Но тут, словно в подтверждение моих слов, по лестнице со второго этажа спускался мой старший внук Денис. Он нас не слышал и нёс на руках свою юную супругу Аллу. Вынес её на балкон, спустился в сад и там окунул в бочку с холодной водой. Она визжала, бегала возле бочки, а стоявшие на крыльце соседнего дома старушки с умилением наблюдали за этой сценой. Два-три часа спустя они узнали и новость: Иван Владимирович привёз из Питера жену. И то ли по причине плохого зрения, то ли от вдруг воспалившейся фантазии кто-то из них пустил слух, что жену свою я таскаю по саду на руках. И слух этот на удивление оказался стойким и скоро распространился среди братьев-писателей. Они меня вышучивали, а я пытался развеять нелепую утку, но затем махнул рукой и только говорил:
— Ну, если вы меня считаете таким сильным — Бог с вами, несите и в Москву весть о моём могуществе.
Но в Москву эта нелепость, и, тем более, в Петербург, не докатилась.
Потом мы завтракали.

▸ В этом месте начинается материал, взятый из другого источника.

-- ==== Sys2Proof/Machine/MatrixMath.lean ====
section
/-! DEFINITION. The arithmetic of a matrix island: records, the accumulation of R31 to R33, the drain of R34 and R180, and the
frame of R186. -/

namespace Sys2Proof.Machine

/-! ### Records (R169 to R171) -/

/-- The number of the `n` bytes at `off`. -/
def numAt (bs : List Byte) (off n : Nat) : Nat := ((bs.drop off).take n).foldr (fun b a => b.toNat + 256 * a) 0

/-- Element `i` of `w` bits of a packed element plane. -/
def elemBits (bs : List Byte) (w i : Nat) : Nat :=
  let lo := i * w / 8
  numAt bs lo 2 / 2 ^ (i * w - 8 * lo) % 2 ^ w

def MRec.fmt (r : MRec) : Nat := numAt r.bytes 0 1
def MRec.scale (r : MRec) : Nat := numAt r.bytes 4 4
def MRec.k (r : MRec) : Nat := numAt r.bytes 0x2A 2
def MRec.exps (r : MRec) (b : Nat) : Nat := numAt r.bytes (8 + 2 * b) 2
def MRec.gs (r : MRec) (g : Nat) : Nat := numAt r.bytes (0x28 + g) 1
def MRec.elems (r : MRec) : List Byte := r.bytes.drop 0x40

/-- The same of a column of a B tile. -/
def MRec.bFmt (r : MRec) : Nat := numAt r.bytes 0x3F8 1
def MRec.bScale (r : MRec) : Nat := numAt r.bytes 0x3FC 4
def MRec.bExps (r : MRec) (b : Nat) : Nat := numAt r.bytes (0x200 + 2 * b) 2
def MRec.bGs (r : MRec) (g : Nat) : Nat := numAt r.bytes (0x220 + g) 1

/-- K_tile of a B format (R170); none for what is no B format. -/
def kTile : Nat → Option Nat
  | 1 => some 128
  | 3 => some 512
  | 4 => some 512
  | 5 => some 128
  | 6 => some 512
  | 7 => some 512
  | 8 => some 256
  | _ => none

def isFp8 (f : Nat) : Bool := f == 3 || f == 4

/-- The legal pairs of R170. -/
def legalPair (a b : Nat) : Bool :=
  (isFp8 a && isFp8 b) || ((fmtSbf a).isSome && (fmtSbf b).isSome) || (a == 5 && b == 5) || (a == 1 && b == 1)

/-- Formats that a row of A may have. -/
def isAFmt (a : Nat) : Bool := isFp8 a || (fmtSbf a).isSome || a == 5 || a == 1

/-- Cycles that a row occupies the array. -/
def cprOf (a b k : Nat) : Nat := if a = 8 ∨ b = 8 ∨ a = 5 ∨ a = 1 then k / 128 else k / 512

/-- Beats of a row on the channel: the lead beat of an SBF row and the element beats. -/
def rowBeats (fmt k : Nat) : Nat :=
  if 8 < fmt then Config.packetRow fmt else (if (fmtSbf fmt).isSome then 1 else 0) + k * fmtWidth fmt / 64

/-- A row's record from its header beat and its channel beats (R171). -/
def rowRecord (hd : Beat) (k : Nat) (beats : List Beat) : MRec :=
  let fmt := hd.v.v.bits 0 8
  let sbf := (fmtSbf fmt).isSome
  let els := if sbf then beats.drop 1 else beats
  let lead := match beats with
    | b :: _ => if sbf then bytesOfNat 2 (b.v.v.toNat % 65536) else bytesOfNat 2 0
    | [] => bytesOfNat 2 0
  let sides := if sbf then els.map Beat.sb else []
  let exps := sides.take 32 ++ List.replicate (32 - (sides.take 32).length) 0
  { bytes := bytesOfWord hd.v.v ++ exps ++ lead ++ bytesOfNat 2 k ++ List.replicate 20 0
      ++ (els.map fun b => bytesOfWord b.v.v).flatten
    pois := hd.v.p || beats.any fun b => b.v.p }
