-- ==== Sys2Proof/Machine/Groups.lean ====
section
/-! DEFINITION. Sample groups: the engine's index of live groups, forking, settlement, the statistics in binary64, and the six
instructions (R368 to R383). -/

namespace Sys2Proof.Machine

/-! ### binary64 (R374) -/

/-- The exact value rounded once to binary64 with RNE. -/
def dbl (d : Dy) : Dy :=
  if d.m = 0 then Dy.zero
  else
    let top : Int := (Nat.log2 d.m.natAbs : Int) + d.e
    let k : Int := if top - 52 < -1074 then -1074 else top - 52
    let r := (roundAt .rne (decide (d.m < 0)) d.m.natAbs d.e k).1
    { m := if d.m < 0 then -(r : Int) else r, e := k }

def dblSub (a b : Dy) : Dy := dbl (a.add { m := -b.m, e := b.e })

/-- a / b, rounded once. -/
def dblDiv (a b : Dy) : Dy :=
  let sh := 60 + Nat.log2 b.m.natAbs
  let n := a.m.natAbs <<< sh
  let q := withSticky (n / b.m.natAbs) (a.e - b.e - sh) (n % b.m.natAbs != 0)
  dbl { m := if decide (a.m < 0) != decide (b.m < 0) then -(q.1 : Int) else q.1, e := q.2 }

/-- The root of a positive value, rounded once. -/
def dblSqrt (a : Dy) : Dy :=
  let sh : Nat := if a.e % 2 = 0 then 120 else 121
  let n := a.m.natAbs <<< sh
  let r := isqrt n
  let q := withSticky r ((a.e - sh) / 2) (r * r != n)
  dbl { m := q.1, e := q.2 }

/-- The encoding of a binary64 value. -/
def dblBits (d : Dy) : Word :=
  if d.m = 0 then 0
  else
    let m := d.m.natAbs
    let top : Int := (Nat.log2 m : Int) + d.e
    let mag : Nat := if top < -1022 then m <<< (d.e + 1074).toNat
      else (top + 1023).toNat * 2 ^ 52 + (m <<< (52 - Nat.log2 m)) - 2 ^ 52
    Word.ofN ((if d.m < 0 then 2 ^ 63 else 0) + mag)

def f32Dy (bits : Nat) : Dy := (decodeF .f32 bits).dy

/-- Mean, deviation and advantages over the rewards of V (R374). -/
def groupStats (eps : Nat) (rs : List Nat) : Dy × Dy × List Nat :=
  let n : Dy := { m := rs.length, e := 0 }
  let xs := rs.map f32Dy
  let mu := dblDiv (xs.foldl (fun s x => dbl (s.add x)) Dy.zero) n
  let q := xs.foldl (fun q x =>
    let d := dblSub x mu
    dbl (q.add (dbl (d.mul d)))) Dy.zero
  let var := dblDiv q n
  if var.m = 0 then (mu, Dy.zero, rs.map fun _ => 0)
  else
    let sg := dblSqrt var
    let den := dbl (sg.add (f32Dy eps))
    (mu, sg, xs.map fun x => (roundNE32 (dblDiv (dblSub x mu) den) false).1)

/-! ### The engine's state -/

def Grp.bits (l : List Nat) : Nat := l.foldl (fun n i => n + 2 ^ i) 0

/-- Rewards posted, as bits. -/
def Grp.rep (g : Grp) : Nat := Grp.bits (g.rew.map Prod.fst)

/-- Some sibling is not settled: until then operations act on the group (R371). -/
def Grp.active (g : Grp) : Bool := decide (g.settled.length < g.g)

def finiteF32 (bits : Nat) : Bool := bits / 2 ^ 23 % 256 != 255

/-- V: the posted, finite rewards of siblings that are not cancelled. -/
def Grp.valid (g : Grp) : List (Nat × Nat) := g.rew.filter fun p => !g.canc.contains p.1 && finiteF32 p.2

def Grp.badRew (g : Grp) : Bool := g.rew.any fun p => !g.canc.contains p.1 && !finiteF32 p.2

/-- The status word of R370. -/
def Grp.word (g : Grp) (st : Nat) (zvar bad timeout : Bool) (nval : Nat) : Word :=
  Word.ofN (st * 2 ^ 60 + bit01 zvar * 2 ^ 59 + bit01 bad * 2 ^ 58 + bit01 timeout * 2 ^ 57 + nval * 2 ^ 40 + g.settled.length * 2 ^ 32
    + g.forks)
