-- ==== Sys2Proof/Machine/Schedule.lean ====
section
/-! DEFINITION. Device time and the tick, power leave, installed tables, the walk of their lanes, overruns and fallbacks,
mode-change points, lending and reclaim (R266 to R271, R277 to R293, R297). -/

namespace Sys2Proof.Machine

/-! ### Device time (R266 to R270) -/

/-- a / b to the nearest, ties to even. -/
def roundDiv (a b : Nat) : Nat :=
  let q := a / b
  let r := a % b
  if b < 2 * r ∨ (2 * r = b ∧ q % 2 = 1) then q + 1 else q

/-- NearestEven(e / 1,000). -/
def nearTicks (e : Int) : Int :=
  let n := roundDiv e.natAbs 1000
  if e < 0 then -(n : Int) else n

/-- One cycle of device time: 1 ns and the frequency correction, and at most 1 ns of the phase correction per 1,000 ns. It counts modulo
2^64. -/
def Timebase.flow (b : Timebase) : Timebase :=
  let f : Int := (b.frac : Int) + (2 ^ 40 : Nat) + b.rate
  let step := (f / (2 ^ 40 : Nat)).toNat
  let t := (b.time + step) % 2 ^ 64
  let b1 := { b with time := t, frac := (f % (2 ^ 40 : Nat)).toNat }
  if b.phase ≠ 0 ∧ 1000 ≤ elapsed b.slewAt t then
    if 0 < b.phase then { b1 with time := (t + 1) % 2 ^ 64, phase := b.phase - 1, slewAt := t }
    else if 0 < step then { b1 with time := elapsed 1 t, phase := b.phase + 1, slewAt := t }
    else b1
  else b1

/-- The boundary that begins the next tick, or a hold tick: e, STEP and the length of the tick (R267, R270). -/
def Timebase.boundary (b : Timebase) : Timebase :=
  let near : Nat := b.time + (if 2 ^ 39 ≤ b.frac then 1 else 0)
  let e : Int := signedBits 64 (elapsed ((b.tbase + 1000 * b.tick) % 2 ^ 64) near)
  let big := decide (2000 ≤ e.natAbs)
  let b1 := { b with
    e := e
    step := if big then nearTicks e else if b.stepped then b.step else 0
    stepped := !big && b.stepped
    tickLeft := if b.hold ∨ e = 0 ∨ b.tick = 0 then 1000 else if 1 ≤ e then 999 else 1001
    sent := some 64 }
  if b.holdTicks ≠ 0 then { b1 with holdTicks := b.holdTicks - 1, sentHold := true }
  else { b1 with tick := b.tick + 1, sentHold := false }

/-- One cycle of the tick: a boundary is sent when it is due, and comes closer to its application. -/
def Timebase.tickOn (b : Timebase) : Timebase :=
  let b1 := { b with sent := match b.sent with
                | some (n + 1) => some n
                | _ => none }
  if !b.run then b1
  else if b.tick = 0 ∧ b.holdTicks = 0 then (if b.tbase ≤ b.time then b1.boundary else b1)
  else
    let b2 := { b1 with tickLeft := b1.tickLeft - 1 }
    if b2.tickLeft = 0 then b2.boundary else b2

/-- The timebase one cycle later. -/
def Timebase.next (b : Timebase) : Timebase := b.flow.tickOn

/-- TIMEBASE_LOCK_LOSS: 2 s of device time without a `TBADJ` write. -/
def execTimebaseLockLoss (s : State) : Out :=
  .next (if s.tb.lock then
    { s with tb := { s.tb with lock := false, hold := true } }.hostEvent 6 0 0 0 0
  else s)

/-- Whether LOCK falls now. -/
def Timebase.lost (b : Timebase) : Bool :=
  b.lock && (match b.adjAt with
    | some t => decide (2000000000 < elapsed t b.time)
    | none => true)

/-- TBADJ_WRITE: a new RATE, and PHASE added to what is still to be slewed in (log entry 21). -/
def execTbadjWrite (w : Word) (s : State) : Out :=
  .next { s with tb := { s.tb with rate := signedBits 32 (w.bits 32 32), phase := s.tb.phase + signedBits 32 (w.bits 0 32),
                                   adjAt := some s.tb.time, lock := true, hold := false } }

/-- TBCTL_SETTIME: only while the tick has not been started. -/
def execTbctlSettime (s : State) : Out :=
  .next (if s.tb.run then s else { s with tb := { s.tb with
    time := (s.pkgCsr 0x8320).toNat, frac := 0, slewAt := 0
    adjAt := s.tb.adjAt.map fun a => elapsed (elapsed a s.tb.time) (s.pkgCsr 0x8320).toNat } })

/-- TBCTL_START: only once, at least 2,000 ns ahead. -/
def execTbctlStart (s : State) : Out :=
  .next (if s.tb.run ∨ (s.pkgCsr 0x8320).toNat < s.tb.time + 2000 then s
    else { s with tb := { s.tb with run := true, tbase := (s.pkgCsr 0x8320).toNat, hold := false } })

/-- `TBSTAT` (R266). -/
def Timebase.word (b : Timebase) : Word :=
  let lim : Int := (2 ^ 31 : Nat)
  let off : Int := if lim ≤ b.e then lim - 1 else if b.e < -lim then -lim else b.e
  Word.ofN (bit01 b.lock * 2 ^ 63 + bit01 b.hold * 2 ^ 62 + (b.step % (2 ^ 24 : Nat)).toNat * 2 ^ 32 + (off % (2 ^ 32 : Nat)).toNat)

/-! ### Power leave (R290, R291) -/

/-- The largest sum of leave that a table's entries hold at one tick on a die. -/
def STab.timedSum (t : STab) (die : Nat) (amt : Nat → Nat) : Nat :=
  let es := t.ents.filter fun e => match t.lanes[e.lane]? with
    | some l => l.dies.contains die
    | none => false
  es.foldl (fun m e0 =>
    let n := (es.filter fun e => decide (e.start ≤ e0.start) && decide (e0.start < e.deadline)).foldl (fun n e => n + amt e.leave) 0
    if m < n then n else m) 0

/-- The largest timed sum installed on a die. -/
def State.timedUse (s : State) (die : Nat) (amt : Nat → Nat) : Nat :=
  s.tabs.foldl (fun m t => if t.2.dies.contains die ∧ m < t.2.timedSum die amt then t.2.timedSum die amt else m) 0

def State.setLvbud (s : State) (die timed seeded tuse suse : Nat) : State :=
  s.setDcsr die 0x8330 (Word.ofN (timed % 2 ^ 16 * 2 ^ 48 + seeded % 2 ^ 16 * 2 ^ 32 + tuse % 2 ^ 16 * 2 ^ 16 + suse % 2 ^ 16))

def State.timed (s : State) (die : Nat) : Nat := (s.dcsrAt die 0x8330).bits 48 16

/-- TUSE after a table was installed or removed. -/
def State.syncTuse (s : State) (die : Nat) : State :=
  s.setLvbud die (s.timed die) (s.seeded die) (s.timedUse die (s.leaveAmt die)) (s.suse die)

/-- The seeded amounts granted on a die under other amounts of the classes. -/
def State.seededUse (s : State) (die : Nat) (amt : Nat → Nat) : Nat :=
  let a := (s.grants.filter fun g => g.2.1 == die).foldl (fun n g => n + amt g.2.2) 0
  s.regions.foldl (fun n p => if p.2.granted ∧ p.2.die = die then n + amt p.2.leave else n) a

/-- LEAVE_BUDGET_WRITE: `LVBUD` or an `LVAMT`; a write that would place a budget below its use is ignored. -/
def execLeaveBudgetWrite (die num : Nat) (w : Word) (s : State) : Out :=
  .next (if num = 0x8330 then
      if w.bits 48 16 < (s.dcsrAt die 0x8330).bits 16 16 ∨ w.bits 32 16 < s.suse die then s
      else s.setLvbud die (w.bits 48 16) (w.bits 32 16) ((s.dcsrAt die 0x8330).bits 16 16) (s.suse die)
    else if num ≤ 0x8340 ∨ 0x8350 ≤ num then s
    else
      let amt (c : Nat) : Nat := if c = num - 0x8340 then w.bits 0 16 else s.leaveAmt die c
      let tu := s.timedUse die amt
      let su := s.seededUse die amt
      if s.timed die < tu ∨ s.seeded die < su then s
      else (s.setDcsr die num (Word.ofN (w.bits 0 16))).setLvbud die (s.timed die) (s.seeded die) tu su)

/-! ### Installed tables -/

/-- A table's key: its lowest die and its slot. -/
def STab.key (t : STab) : Nat := 4 * (t.dies.head?).getD 0 + t.slot

/-- A table that runs: its pages are RESERVED for it, and it moves with the tick. -/
def STab.runs (t : STab) : Bool := t.st == .running || t.st == .amber

def State.setTab (s : State) (k : Nat) (t : STab) : State := { s with tabs := tabPut s.tabs k t }

def State.onTab (s : State) (k : Nat) (f : STab → STab) : State :=
  match tabFind s.tabs k with
  | none => s
  | some t => s.setTab k (f t)

def STab.onLane (t : STab) (l : Nat) (f : SLane → SLane) : STab :=
  match t.lanes[l]? with
  | none => t
  | some x => { t with lanes := t.lanes.set l (f x) }

def SLane.mask (l : SLane) (die : Nat) : Nat := l.pages.getD die 0

/-- The corner of a page mask. -/
def maskCorner (m : Nat) : Nat × Nat :=
  let ps := bitsBelow 64 m
  (ps.foldl (fun a n => if n % 8 < a then n % 8 else a) 7, ps.foldl (fun a n => if n / 8 < a then n / 8 else a) 7)
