-- ==== Sys2Proof/Machine/Queues.lean ====
section
/-! DEFINITION. Queues: descriptors and states, `QCTL`, hardware queue slots, waits, publication and stalls (R312 to R323, R328,
R329, R335, R337). -/

namespace Sys2Proof.Machine

/-! ### States and indexes (R313 to R316) -/

def qsReady : Nat := 1
def qsWaiting : Nat := 2
def qsDemoted : Nat := 3
def qsPaused : Nat := 4
def qsBlocked : Nat := 5
def qsError : Nat := 6
def qsSaved : Nat := 7

def State.qRun (s : State) (q : Nat) : QRun := tabGet QRun.init s.queues q

def State.setQRun (s : State) (q : Nat) (r : QRun) : State := { s with queues := tabPut s.queues q r }

def State.onQueue (s : State) (q : Nat) (f : QRun → QRun) : State := s.setQRun q (f (s.qRun q))

def State.qStat (s : State) (q : Nat) : Word := s.qField q 0x18 8

/-- STATE of a queue: what its descriptor holds; a queue that is not enabled is DISABLED whatever stands there. -/
def State.qState (s : State) (q : Nat) : Nat := if (tabFind s.queues q).isSome then (s.qStat q).bits 60 4 else 0

/-- Whether it holds a hardware queue slot. -/
def State.resident (s : State) (q : Nat) : Bool := (tabFind s.queues q).isSome && (s.qStat q).bit 57

/-- `QSTAT` from its fields. -/
def qstatWord (st rung : Nat) (res wt : Bool) (err code : Nat) : Word :=
  Word.ofN (st * 2 ^ 60 + rung * 2 ^ 58 + (if res then 2 ^ 57 else 0) + (if wt then 2 ^ 56 else 0) + err * 2 ^ 48 + code * 2 ^ 40)

/-- A new STATE, RES and error; RUNG stays, and WT shows the pending wait. -/
def State.putQ (s : State) (q st : Nat) (res : Bool) (err code : Nat) : State :=
  s.setQstat q (qstatWord st ((s.qStat q).bits 58 2) res (s.qRun q).wait.isSome err code)

/-- A new STATE with everything else as it was. -/
def State.toState (s : State) (q st : Nat) : State :=
  s.putQ q st ((s.qStat q).bit 57) ((s.qStat q).bits 48 8) ((s.qStat q).bits 40 8)

def State.qRdx (s : State) (q : Nat) : Nat := (s.qField q 0x20 8).toNat

/-- RDX, and its copy in the control block. -/
def State.setRdx (s : State) (q n : Nat) : State :=
  let s1 := s.setQField q 0x20 8 n
  match s1.vStore (s1.qDie q) 2 (s1.qCtx q) ((s1.qField q 8 8).toNat + 8) (bytesOfNat 8 n) false with
  | .ok s2 => s2
  | .error _ => s1

/-- RSV, the index that producers have reserved up to. -/
def State.qRsv (s : State) (q : Nat) : Nat :=
  match (s.feLoad (s.qDie q) (s.qCtx q) (s.qField q 8 8).toNat 8).1 with
  | .ok v => v.v.toNat
  | .error _ => 0

def State.qSize (s : State) (q : Nat) : Nat := 2 ^ (s.qField q 0x10 1).toNat

/-- S0 to S31. -/
def State.qShadow (s : State) (q : Nat) : List Word := (List.range 32).map fun k => s.qField q (0x100 + 8 * k) 8

def State.setShadow (s : State) (q : Nat) (l : List Word) : State :=
  (List.range 32).foldl (fun s k => s.setQField q (0x100 + 8 * k) 8 (l.getD k 0).toNat) s

/-! ### The packet at RDX (R322, R323) -/

/-- The eight words of the slot of index RDX when it is published, `none` when it is not; or the code and the header with which it
cannot be read. -/
def State.qPeek (s : State) (q : Nat) : Except (Nat × Word) (Option (List Word)) × State :=
  let i := s.qRdx q
  let va := (s.qField q 0 8).toNat + 64 * (i % s.qSize q)
  match s.xlate (s.qDie q) 2 (s.qCtx q) va false with
  | (.error _, s1) => (.error (ftPage, 0), s1)
  | (.ok pa, s1) =>
    let h := s1.dLoad pa 8
    let ws := (List.range 8).map fun k => s1.dLoad (pa + 8 * k) 8
    let s1 := s1.correct spD pa 64
    if h.p then (.error (ftPoison, h.v), s1)
    else if h.v.bit 16 == (i / s1.qSize q % 2 == 1) then (.ok none, s1)
    else if ws.any (fun v => v.p) then (.error (ftPoison, h.v), s1)
    else (.ok (some (ws.map fun v => v.v)), s1)

/-- Whether the front end finds something to do at RDX: a packet, or a slot it cannot read. -/
def State.published (s : State) (q : Nat) : Bool :=
  match (s.qPeek q).1 with
  | .ok none => false
  | _ => true

/-! ### Errors (R328, R331) -/

/-- A queue stops with an error: ERRHDR, ERR and CODE; the QERROR event is written, or holds the queue in EVENT_BLOCKED. A stopped
queue keeps its slot: R444's ERROR row reads RES 1. -/
def State.queueError (s : State) (q err code : Nat) (hdr : Word) (index : Nat) : State :=
  let full := decide (4 ≤ (s.pkgCsr 0x8900).bits 0 4) && (!s.ringRoom || !s.hostRing.isEmpty)
  let s1 := (s.setQField q 0x30 8 hdr.toNat).onQueue q fun r =>
    { r with wait := none, pub := none, blocked := full, stopAt := s.qRdx q, deficit := 0 }
  let s2 := s1.putQ q (if full then qsBlocked else qsError) ((s.qStat q).bit 57) err code
  s2.sendEvent { kind := 2, code := 0x30 + err, queue := q, ctx := s.qCtx q, die := s.qDie q, tag := Word.ofN (hdr.bits 32 32),
                 data0 := hdr, data1 := Word.ofN index }

/-- An EVENT_BLOCKED queue whose event has been written enters ERROR. -/
def State.unblock (s : State) (q : Nat) : State :=
  if (s.qRun q).blocked ∧ !(s.hostRing.any fun e => e.kind == 2 && e.queue == q) then
    (if s.qState q = qsSaved then s.onQueue q fun r => { r with blocked := false, before := qsError }
     else (s.onQueue q fun r => { r with blocked := false }).toState q qsError)
  else s

/-! ### The end of a packet (R324, R325) -/

/-- The completion word of a packet without a job (log entry 27). -/
def plainDone : Word := complWord stDone 0 0 0

/-- A packet whose object is terminal: its completion signal, and the COMPLETE event it asks for. -/
def State.packetDone (s : State) (q : Nat) (hdr csig w : Word) (index : Nat) : State :=
  let s1 := if csig = 0 then s else match s.vStore (s.qDie q) 2 (s.qCtx q) csig.toNat (bytesOfWord w) false with
    | .ok s' => s'
    | .error _ => s
  if hdr.bit 19 then
    s1.sendEvent { kind := 1, code := 0, queue := q, ctx := s.qCtx q, die := s.qDie q, tag := Word.ofN (hdr.bits 32 32), data0 := w,
                   data1 := Word.ofN index }
  else s1

/-- Jobs that a queue has opened and that have not ended. -/
def State.openJobs (s : State) (q : Nat) : List Nat :=
  (s.jobs.filter fun j => j.1 / 1024 == s.qCtx q && j.2.queue == q && j.2.final.isNone).map fun j => j.1 % 1024

/-! ### Waits (R326) -/

/-- Whether a wait's condition holds, or the CODE of the error it meets. -/
def State.waitHolds (s : State) (q : Nat) (w : QWait) : Except Nat Bool :=
  let ctx := s.qCtx q
  match w.kind with
  | 0 => match counterIdx w.target with
    | none => .error 0
    | some k =>
      let c := s.counter (counterKey ctx k)
      if c.v < w.n.toNat then .ok false else if markAt c w.n.toNat then .error ftPoison else .ok true
  | 1 => match (s.feLoad (s.qDie q) ctx w.target.toNat 8).1 with
    | .error _ => .error ftPage
    | .ok v => if v.p then .error ftPoison else .ok (decide (w.n.toNat ≤ v.v.toNat))
  | _ => .ok (decide (5 ≤ (s.workWord (s.qDie q) ctx w.level w.target).bits 60 4))

/-- Whether a pending wait has something to do: its condition holds, or fails with an error. -/
def State.waitOver (s : State) (q : Nat) : Bool :=
  match (s.qRun q).wait with
  | none => false
  | some w => match s.waitHolds q w with
    | .ok b => b
    | .error _ => true

/-- WAIT_CONDITION_MET: a resident WAITING queue goes on; a poisoned counter or word stops it behind its WAIT packet. -/
def execWaitConditionMet (q : Nat) (s : State) : Out :=
  .next (match (s.qRun q).wait with
    | none => s
    | some w =>
      if s.qState q ≠ qsWaiting ∨ !s.resident q then s
      else match s.waitHolds q w with
        | .error c => s.queueError q 4 c w.hdr (s.qRdx q - 1)
        | .ok false => s
        | .ok true =>
          (((s.onQueue q fun r => { r with wait := none, idle := s.cycle }).toState q qsReady)).packetDone q w.hdr 0 plainDone
            (s.qRdx q - 1))

/-! ### Hardware slots (R321, R337) -/

/-- Queues of a die that hold a slot. -/
def State.residents (s : State) (die : Nat) : List Nat :=
  (s.queues.filter fun e => s.qDie e.1 == die && s.resident e.1).map Prod.fst

/-- Whether a queue without a slot asks for one. -/
def State.asks (s : State) (q : Nat) : Bool :=
  let st := s.qState q
  !s.resident q && (if st = qsReady then s.published q else if st = qsDemoted then (s.qRun q).ask
    else if st = qsWaiting then s.waitOver q else false)

/-- RESLIM in cycles. -/
def State.resLimit (s : State) (q : Nat) : Nat :=
  let n := (s.qField q 0x2C 4).toNat
  1000 * (if n = 0 then 10 else n)

/-- Whether a resident queue may be demoted: WAITING with its condition false, or long without a published packet. -/
def State.idleQueue (s : State) (q : Nat) : Bool :=
  (s.qState q == qsWaiting && !s.waitOver q)
    || (s.qState q == qsReady && !s.published q && decide ((s.qRun q).idle + s.resLimit q < s.cycle))

/-- The queue of a die to demote: the longest idle. -/
def State.toDemote (s : State) (die : Nat) : Option Nat :=
  ((s.residents die).filter s.idleQueue).foldl (fun (acc : Option Nat) q => match acc with
    | none => some q
    | some a => if (s.qRun q).idle < (s.qRun a).idle then some q else acc) none

/-- FES written to the descriptor: the spec gives its 200 bytes no layout, so they are free values (log entry 23). -/
def State.writeFes (s : State) (q : Nat) : State :=
  { s with free := s.free + 25 }.dStore (s.descAt q + 0x38) ((List.range 25).flatMap fun k => bytesOfWord (Config.freeWord (s.free + k))) false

Народу у нас на даче, как и всегда, было много: со Светланой приезжала подруга, с Денисом, старшим внуком, два а то четыре друга; уже с утра в открытую калитку затекали слоняющиеся от стойкого нежелания сидеть за письменным столом братья-писатели; а тут ещё и такая новость: Дроздов женился!..
Длинный и широкий обеденный стол был облеплен весёлым народом, — я украдкой поглядывал на Люшу, искал на её лице следы растерянности и удивления. Но, к счастью, она была весёлой, много говорила и, кажется, с первого же захода сумела всем понравиться. Позже я замечу, что некоторые мои друзья, приходившие к нам в Москве на квартиру и здесь на даче, втайне меня осуждали, а может, и завидовали, находя Люцию много моложе её действительного возраста. И их жёны, до срока постаревшие и знавшие и любившие покойную Надежду, как я мог заметить по их постным лицам, не были в восторге от моего выбора.
Ну, а в те минуты, когда Денис понёс свою супругу к бочке с водой, из своей спальни вышли мои внуки, рожденные дочерью во втором браке: трёхлетний Иван и полуторагодовалый Пётр. Стояли рядком, как пингвины. И не сводили глаз с Люции Павловны. Светлана им сказала:
— Это ваша бабушка, её зовут Люша. Подойдите к ней и поздоровайтесь.
Люция Павловна обнимала их, целовала. Потом вынула из сумки подарки, стала с ними говорить.
Не стану подробно описывать нашу жизнь на даче, а затем и в Москве, но некоторые детали этой жизни всё-таки отмечу. Любопытно, как дети быстро приняли свою новую бабушку. На следующее утро я вижу, как в мою спальню, один за другим, заходят Иван и Пётр. По обыкновению они со мной здороваются, но у меня не задерживаются, а, как и раньше при жизни Надежды, проходят в её спальню и там, хотя и не так смело, как прежде, но забираются в постель бабушки, и Пётр перелазает через Люшу и укладывается у стенки, а Иван пристраивается с другой стороны, и скоро оба они обнимают новую бабушку, предъявляя тем самым на неё свои права. Люция Павловна, не имевшая своих детей, как потом она мне рассказывала, была до слёз тронута таким непосредственным проявлением детской любви. И с тех пор и до сего дня её отношения с Иваном и Петром остаются самыми тёплыми и сердечными.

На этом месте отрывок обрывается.